Ribuan Warga Kendari Terkena Dampak Banjir, Ratusan Rumah Terendam

oleh -9 Dilihat
Ribuan Warga Kendari Terkena Dampak Banjir, Ratusan Rumah Terendam

KabarDermayu.com – Bencana banjir melanda Kota Kendari, Provinsi Sulawesi Tenggara, menyebabkan ratusan rumah terendam dan ribuan warga terdampak.

Data Badan Penanggulangan Bencana Daerah (BPBD) Kota Kendari mencatat sedikitnya 657 unit rumah terendam air.

Selain itu, sekitar 2.985 jiwa warga Kota Kendari juga terdampak langsung oleh banjir yang terjadi di wilayah tersebut.

Kepala BPBD Kota Kendari, Cornelius Padang, mengungkapkan bahwa ratusan rumah yang terendam banjir tersebar di 15 titik lokasi berbeda di Kota Kendari.

“Menurut data sementara terdapat 15 titik lokasi banjir,” ujar Cornelius Padang pada Senin, 11 Mei 2026.

Dampak banjir terparah dilaporkan terjadi di dua permukiman warga di Kelurahan Kambu.

Di Jalan Mangkeray, banjir merendam 100 unit rumah, sementara di Jalan Hidayatullah, 76 bangunan juga terendam.

Selanjutnya, di Kelurahan Lepo-Lepo, Kecamatan Baruga, banjir merendam 153 unit rumah yang tersebar di lima RT.

Kondisi ini disebabkan oleh meluapnya air dari Sungai Wanggu yang tidak mampu menampung volume air.

“Sementara di Kelurahan Baruga terdapat 23 unit rumah yang terendam banjir di wilayah RT 7, RT 8, dan RT 19,” jelas Cornelius Padang.

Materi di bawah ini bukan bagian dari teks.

-- ==== Sys2Proof/Machine/Compute.lean ====
section
/-!
DEFINITION. What each operation of the operation set does for one context of a batch
(04_formulas_operations.md R119 to R133).
-/
namespace Sys2Proof.Machine

/-- The tray-wide summaries an operation with TRAY_SCOPE = 1 was given (R131): of A, of B or of each
expert, and the largest K. -/
structure TrayWin where
  a : Summary
  bs : List Summary
  kmax : Nat
  deriving DecidableEq, Repr

/-- Zeros for an absent epilogue stream. -/
def zerosLike (ys : List Word) : List Word := ys.map fun _ => 0#32

/-- WE of a row group, raised by 16 for each range-fault reissue (R49, R52). After a range fault every window of the context in the
operation is raised: both products of attention (04 R124), and those of every expert (04 R121), also those whose own terms were in range.
DESIGN CHOICE: notes/assumptions/88. -/
def raisedWE (r : BatchRow) (w : Nat) (a : Format) (sa : Summary) (b : Format) (sb : Summary) (k : Nat) : Int :=
  windowWE w a sa b sb k + 16 * (r.raise : Int)

/-- Marks what a completed attempt has counted for a context (R51, R55): `tagged` says that an element converted out of its XACC carried
a tag, which makes the conversion written special. -/
def rowCounts (r : BatchRow) (flush trunc : Nat) (tagged : Bool) : BatchRow :=
  { r with overRange := false, flush := flush, trunc := trunc, special := max r.special (b2n tagged) }

/-- The sum of an accumulator at a place of the context's row groups: what its reduction destination holds complete in the same window, else
what the tile's own terms give, which is equal by 03 R80 (03 R69, R83). -/
def givenSum (r : BatchRow) (place : Nat) (we : Int) (x : Xacc) : Xacc :=
  match r.sums.find? fun e => e.1 = place && e.2.1 = we with | some e => e.2.2 | none => x

/-- The sums of consecutive places from `first` on. -/
def givenSums (r : BatchRow) (first : Nat) (we : Int) (xs : List Xacc) : List Xacc := xs.zipIdx.map fun t => givenSum r (first + t.2) we t.1

/-- The accumulators of consecutive places from `first` on, with the sums in force. -/
def givenAccs (r : BatchRow) (first : Nat) (we : Int) (cs : List Acc) : List Acc :=
  cs.zipIdx.map fun t => { t.1 with x := givenSum r (first + t.2) we t.1.x }

/-- MATMUL for a context without an adapter in its slot (R120): exact zeros in OUT_FMT, a raw XACC one with the WE of an operand
that is all zero. -/
def zeroRows (i : Inst) (r : BatchRow) (od : TensorDecl) (n : Nat) : BatchRow :=
  if isRaw od.fmt then
    { r with acts := tabPut r.acts od.id ⟨od.fmt, declCols od, List.replicate (n / max 1 (declCols od)) (.raw 0 (List.replicate (declCols od) ⟨0, .none⟩)), ⟨true, 0⟩, []⟩ }
  else putOut i r (some od.id) (List.replicate n (.fin false 0 0))

/-- MATMUL for one context (R119, R120, R131). -/
def opMatmul (i : Inst) (o : OpRec) (tray : Option TrayWin) (r : BatchRow) : BatchRow :=
  match opTensor i r o 0, inDecl i.f o 1, outDecl i.f o with
  | some a, some bd, some od =>
    match opTensor i r o 1 with
    | none => zeroRows i r od ((flatNums a).length / max 1 (dim bd 0) * dim bd 1)
    | some b =>
      match pairWidth a.fmt b.fmt with
      | none => rowFail r stBadFormat
      | some w =>
        let kk := dim bd 0
        let sa := match tray with | some t => t.a | none => a.summary
        let sb := match tray with | some t => t.bs.getD 0 b.summary | none => b.summary
        let kmax := match tray with | some t => t.kmax | none => kk
        if 2 ^ 24 < kmax then rowFail r stRange
        else
          let we := raisedWE r w a.fmt sa b.fmt sb kmax
          if 511 < we then rowFail r stXaccRange
          else
          let g := groupProduct w we kmax (chop kk (flatNums a)) (tensorNums b)
          if g.overRange then { r with overRange := true }
          else
            let sums := givenSums r 0 we g.rows.flatten
            let special := sums.any fun x => x.tag ≠ .none
            if isRaw od.fmt then
              let rows := (chop (declCols od) sums).map (Row.raw we)
              { r with acts := tabPut r.acts od.id ⟨od.fmt, declCols od, rows, ⟨false, 0⟩, []⟩, flush := g.flush, trunc := g.trunc }
            else
              let ys := sums.map (xaccToF32 we)
              let bias := match opTensor i r o 2 with
                | some t => (List.replicate g.rows.length (flatF32 t)).flatten
                | none => []
              let ys1 := if bias = [] then ys else List.zipWith fAdd ys bias
              let s1 := if bias = [] then zerosLike ys else bias
              let ys2 := epilogue i o (declCols od) ys1 s1 (zerosLike ys)
              rowCounts (putF32 i r o.out ys2) g.flush g.trunc special
  | _, _, _ => rowFail r stFmlaFormat

/-- A row group as the tensor arrays reduce it: its rows, columns and reduction dimension, the accumulator width and the window (02
R49 to R53), and whether the window is not known when the operation starts. -/
structure RowGroup where
  rows : Nat
  cols : Nat
  k : Nat
  wide : Bool
  we : Int
  opens : Bool := false
  deriving DecidableEq, Repr

/-- The row group of MATMUL for one context (R119). -/
def matGroups (i : Inst) (o : OpRec) (r : BatchRow) : List RowGroup :=
  match opTensor i r o 0, opTensor i r o 1, inDecl i.f o 1 with
  | some a, some b, some bd =>
    match pairWidth a.fmt b.fmt with
    | some w => [⟨(flatNums a).length / max 1 (dim bd 0), dim bd 1, dim bd 0, decide (w = 144), raisedWE r w a.fmt a.summary b.fmt b.summary (dim bd 0), false⟩]
    | none => []
  | _, _, _ => []

/-- The result of one expert for one token row: its sums in the window of the context and the expert
(R121). -/
def expertRow (r : BatchRow) (tray : Option TrayWin) (a b : Tensor) (bs : List Summary) (bd : TensorDecl) (w : Nat)
    (e : Nat) (x : List Num) : Option (Int × List Acc) :=
  let rows := expertRows bd b.rows e
  let own := bs.getD e ⟨true, 0⟩
  let sa := match tray with | some t => t.a | none => a.summary
  let sb := match tray with | some t => t.bs.getD e own | none => own
  let kmax := match tray with | some t => t.kmax | none => dim bd 0
  let we := raisedWE r w a.fmt sa b.fmt sb kmax
  if 511 < we then none
  else some (we, rows.map fun br => dot w we (ceilLog2 kmax) x (rowNums b.fmt b.cols br))

/-- EXPERT_MATMUL for one context (R121). Where IN0 holds k rows for each token, slot j takes row j; where it holds one, every slot takes
it; of any other number every slot takes the token's first row.
DESIGN CHOICE: notes/assumptions/89. -/
def opExpert (i : Inst) (o : OpRec) (tray : Option TrayWin) (r : BatchRow) : BatchRow :=
  match opTensor i r o 0, opTensor i r o 1, opTensor i r o 2, inDecl i.f o 1 with
  | some a, some b, some ix, some bd =>
    let k := attr o 0 1
    match pairWidth a.fmt b.fmt with
    | none => rowFail r stBadFormat
    | some w =>
      let xs := chop (dim bd 0) (flatNums a)
      let perTok := xs.length / max 1 ((flatNums ix).length / max 1 k)
      match allSome ((flatNums ix).map (indexOf (dim bd 2))) with
      | none => rowFail r stIndex
      | some es =>
        let slots := (List.range es.length).map fun n => (es.getD n 0, xs.getD (if perTok = k then n else n / max 1 k * max 1 perTok) [])
        let bs := weightSums i bd 0 b.rows
        match allSome (slots.map fun ex => expertRow r tray a b bs bd w ex.1 ex.2) with
        | none => rowFail r stXaccRange
        | some own =>
          let res := own.zipIdx.map fun t => (t.1.1, givenAccs r (t.2 * dim bd 1) t.1.1 t.1.2)
          let accs := (res.map Prod.snd).flatten
          if accs.any Acc.overRange then { r with overRange := true }
          else
            let n := dim bd 1
            let ys := (res.map fun p => p.2.map fun c => xaccToF32 p.1 c.x).flatten
            let gates := match opTensor i r o 3 with | some t => flatF32 t | none => es.map fun _ => 0#32
            let s1 := ((es.map f32OfNat).map (List.replicate n)).flatten
            let s2 := (gates.map (List.replicate n)).flatten
            let ys1 := epilogue i o (match outDecl i.f o with | some od => declCols od | none => n) ys s1 s2
            let out :=
              if attr o 1 1 = 1 then
                ((chop (k * n) ys1).zipIdx.map fun t =>
                  (List.range n).map fun c =>
                    treeSum ((List.range k).map fun j =>
                      fMul (gates.getD (t.2 * k + j) 0#32) (t.1.getD (j * n + c) 0#32))).flatten
              else ys1
            rowCounts (putF32 i r o.out out) ((accs.map Acc.flush).sum) ((accs.map Acc.trunc).sum)
              (accs.any fun c => c.x.tag ≠ .none)
  | _, _, _, _ => rowFail r stFmlaFormat

/-- The row groups of EXPERT_MATMUL for one context: one of a row for each slot, in the window of the context and the expert (R121). -/
def expertGroups (i : Inst) (o : OpRec) (r : BatchRow) : List RowGroup :=
  match opTensor i r o 0, opTensor i r o 1, opTensor i r o 2, inDecl i.f o 1 with
  | some a, some b, some ix, some bd =>
    match pairWidth a.fmt b.fmt with
    | none => []
    | some w =>
      let bs := weightSums i bd 0 b.rows
      ((flatNums ix).filterMap (indexOf (dim bd 2))).map fun e =>
        ⟨1, dim bd 1, dim bd 0, decide (w = 144),
         raisedWE r w a.fmt a.summary b.fmt (bs.getD e ⟨true, 0⟩) (dim bd 0), false⟩
  | _, _, _, _ => []
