-- ==== Sys2Proof/Machine/CtxState.lean ====
section
/-!
DEFINITION. The state of one context: its set-up record, rings, admitted descriptors, output staging,
events, counters, provisioning and session (09_host_rings.md; 13_tenancy_security.md R418 to R420;
02_arithmetic.md R55).
-/
namespace Sys2Proof.Machine

/-- A completion entry before it has a slot (09 R314): its type 0 DESC, 1 STEP or 2 EVENT, status, the
16 bits that hold TAG or EVT_CODE and EVT_ARG, ARITH, payload, whether it counts toward coalescing and
whether its message is sent at once (R326). -/
structure Entry where
  type : Nat
  status : Nat
  tag : Nat
  arith : Bool
  payload : Nat
  counts : Bool
  atOnce : Bool
  deriving DecidableEq, Repr

/-- One input tensor of a request (09 R310): its bytes and its ceiling for the request. -/
structure ReqInput where
  tensor : Nat
  ceil : Option Nat
  data : List Byte
  deriving DecidableEq, Repr

/-- A request as admitted (09 R309, R313) and how far it has run: the input tokens processed, the
tokens committed, the step it enters next, whether a step of it has run, and the status it ends with at
its next step boundary if it was cancelled or its deadline expired. -/
structure Request where
  body : ReqBody
  inputs : List ReqInput
  records : List SelRecord
  used : Nat
  tokens : Nat
  next : Nat
  started : Bool
  endWith : Option Nat
  deriving DecidableEq, Repr

/-- What a descriptor still has to do once admitted. A management descriptor waits for its turn in the device's queue (04 R112): `queued`
with its body, a load or chunk from its read on with what has arrived, the core or the chunk's bytes. -/
inductive Work where
  | request (r : Request)
  | queued (b : DescBody)
  | loading (addr len : Nat)
  | coreRead (addr : Nat) (core : List Byte) (len : Nat)
  | chunk (addr n handle : Nat)
  | chunkRead (data : List Byte) (n handle : Nat)
  | cancelling (tag : Nat)
  | other
  deriving DecidableEq, Repr

/-- An admitted descriptor: its header, what it does, the tick its deadline timer expires, and its
completion status, payload and ARITH once it has them (09 R312 to R316). -/
structure Adm where
  tag : Nat
  noIrq : Bool
  mgmt : Bool
  work : Work
  deadline : Option Nat
  done : Option (Nat × Nat × Bool)
  deriving DecidableEq, Repr

/-- A result frame being written (09 R320 to R322): its kind, tag, tensor, position and payload, how many
segments and bytes are written. -/
structure Frame where
  kind : Nat
  tag : Nat
  tensor : Nat
  pos : Nat
  payload : List Byte
  seg : Nat
  off : Nat
  deriving DecidableEq, Repr

/-- What a context reports when its step's frames are written: a STEP entry or the end of the request
(09 R315, R316). -/
inductive StepEnd where
  | step (arith : Bool)
  | request (status payload : Nat) (arith : Bool)
  deriving DecidableEq, Repr

/-- A step's results, from the step boundary until they are released and written (05_placement.md R141,
09 R322): the frames, what is reported after them, whether they are released, what holds them, and the session as
it was before the step (15_reset_boot.md R481). -/
structure Output where
  frames : List Frame
  fin : Option StepEnd
  released : Bool
  homes : Bool
  mirror : Bool
  before : Option Session
  deriving DecidableEq, Repr

/-- Provisioning of a context (13 R419, R420, R434). -/
structure Prov where
  dom : Nat
  cls : Nat
  weight : Nat
  maxOut : Nat
  maxTokens : Nat
  maxInst : Nat
  period : Nat
  stepUs : Nat
  boundUs : Nat
  deriving DecidableEq, Repr

/-- The waits that show in HELD (09 R300): for T2 space since a tick, with the tick of the next event
(05 R161). -/
structure Wait where
  since : Nat
  next : Nat
  deriving DecidableEq, Repr

/-- What a context's arithmetic counts rose by in a tick (02_arithmetic.md R55): flushes, truncations, reissues, special conversions. -/
structure ArithRise where
  at_ : Nat := 0
  flush : Nat := 0
  trunc : Nat := 0
  reissue : Nat := 0
  special : Nat := 0
  deriving DecidableEq, Repr

/-- One context: its set-up registers (`irqNow` is CTX_IRQ as of the last entry written, 09 R302), rings, arithmetic counts with their `rise` of the last tick that raised them, queue and waits, provisioning, session, counts, scheduling, mirror and suspension; last, the
tick its held step's latency bound ends, and the tick from which its guarantee yields to its mirror (01 R32). -/
structure Ctx where
  enable : Bool := false
  enabled : Bool := false
  pasidEn : Bool := false
  ver : Nat := 0
  pasid : Nat := 0
  errCode : Nat := 0
  error : Bool := false
  noWrites : Bool := false
  stopped : Option Nat := none
  sqBase : Nat := 0
  sqLog : Nat := 0
  cqBase : Nat := 0
  cqLog : Nat := 0
  rqBase : Nat := 0
  rqLog : Nat := 0
  irq : Word := 0
  irqNow : Word := 0
  holdUs : Nat := 0x3E8
  seed : Nat := 0
  trunc : Nat := 0
  dbErr : Nat := 0
  evtLost : Nat := 0
  lostMark : Bool := false
  sqHead : Nat := 0
  sqTail : Nat := 0
  cqHead : Nat := 0
  cqTail : Nat := 0
  cqPhase : Bool := true
  rqHead : Nat := 0
  rqTail : Nat := 0
  frameSeq : Nat := 0
  events : List Entry := []
  queue : List Adm := []
  waiting : Option Desc := none
  buffers : List BufEntry := []
  output : Option Output := none
  holdTimer : Option Nat := none
  frameHeld : Bool := false
  space : Option Wait := none
  unsignalled : Nat := 0
  coalesce : Option Nat := none
  prov : Option Prov := none
  newClass : Option Prov := none
  inst : Option Nat := none
  session : Option Session := none
  place : Option Nat := none
  reservedBytes : Nat := 0
  stagingBytes : Nat := 0
  flush : Nat := 0
  truncTerms : Nat := 0
  reissue : Nat := 0
  special : Nat := 0
  rise : ArithRise := {}
  readyAt : Option Nat := none
  waitedSince : Nat := 0
  deficit : Nat := 0
  stepTicks : Nat := 0
  demoted : Bool := false
  mirror : Bool := false
  shadow : Bool := false
  peerCtx : Nat := 0
  standby : Bool := false
  suspended : Option Nat := none
  paused : Bool := false
  suspCheck : Nat × Bool × Nat := (0, false, 0)
  boundAt : Option Nat := none
  mirrorSince : Option Nat := none
  deriving DecidableEq, Repr

/-- A context as it is after a cold reset. -/
def Ctx.off : Ctx := {}

end Sys2Proof.Machine
end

Di Kelurahan Poasia, banjir juga melanda 109 rumah yang berlokasi di Jalan Kedondong dan Jalan Kampung Baru.

Sementara itu, di Kelurahan Wua-Wua, puluhan rumah di sembilan RT terendam banjir.

Banjir juga merendam 19 bangunan di Jalan La Ode Hadi, Lorong Veteran.

“Banjir juga melanda sejumlah titik di Kecamatan Kadia dan tiga lokasi di Kecamatan Abeli,” tambahnya.

Selain merendam rumah warga, banjir juga berdampak pada lahan pertanian.

Sawah seluas 50 hektare di Kelurahan Baruga terendam, serta beberapa ruas jalan di Kota Kendari juga mengalami kerusakan akibat banjir.

Cornelius Padang menambahkan bahwa bencana banjir kali ini juga disertai dengan kejadian tanah longsor di beberapa titik.

Enam rumah di Anduonohu dan satu unit rumah di Kecamatan Kendari Barat mengalami kerusakan karena tertimpa tanah longsor.

Menghadapi situasi ini, BPBD Kota Kendari mengimbau masyarakat untuk tetap tenang namun tetap meningkatkan kewaspadaan.

Baca juga: Asia Dibuka Variatif Pasca-Iran Tolak Tawaran Damai Trump

Peningkatan kewaspadaan ini penting untuk mendukung upaya mitigasi bencana yang sedang dilakukan oleh pihak terkait.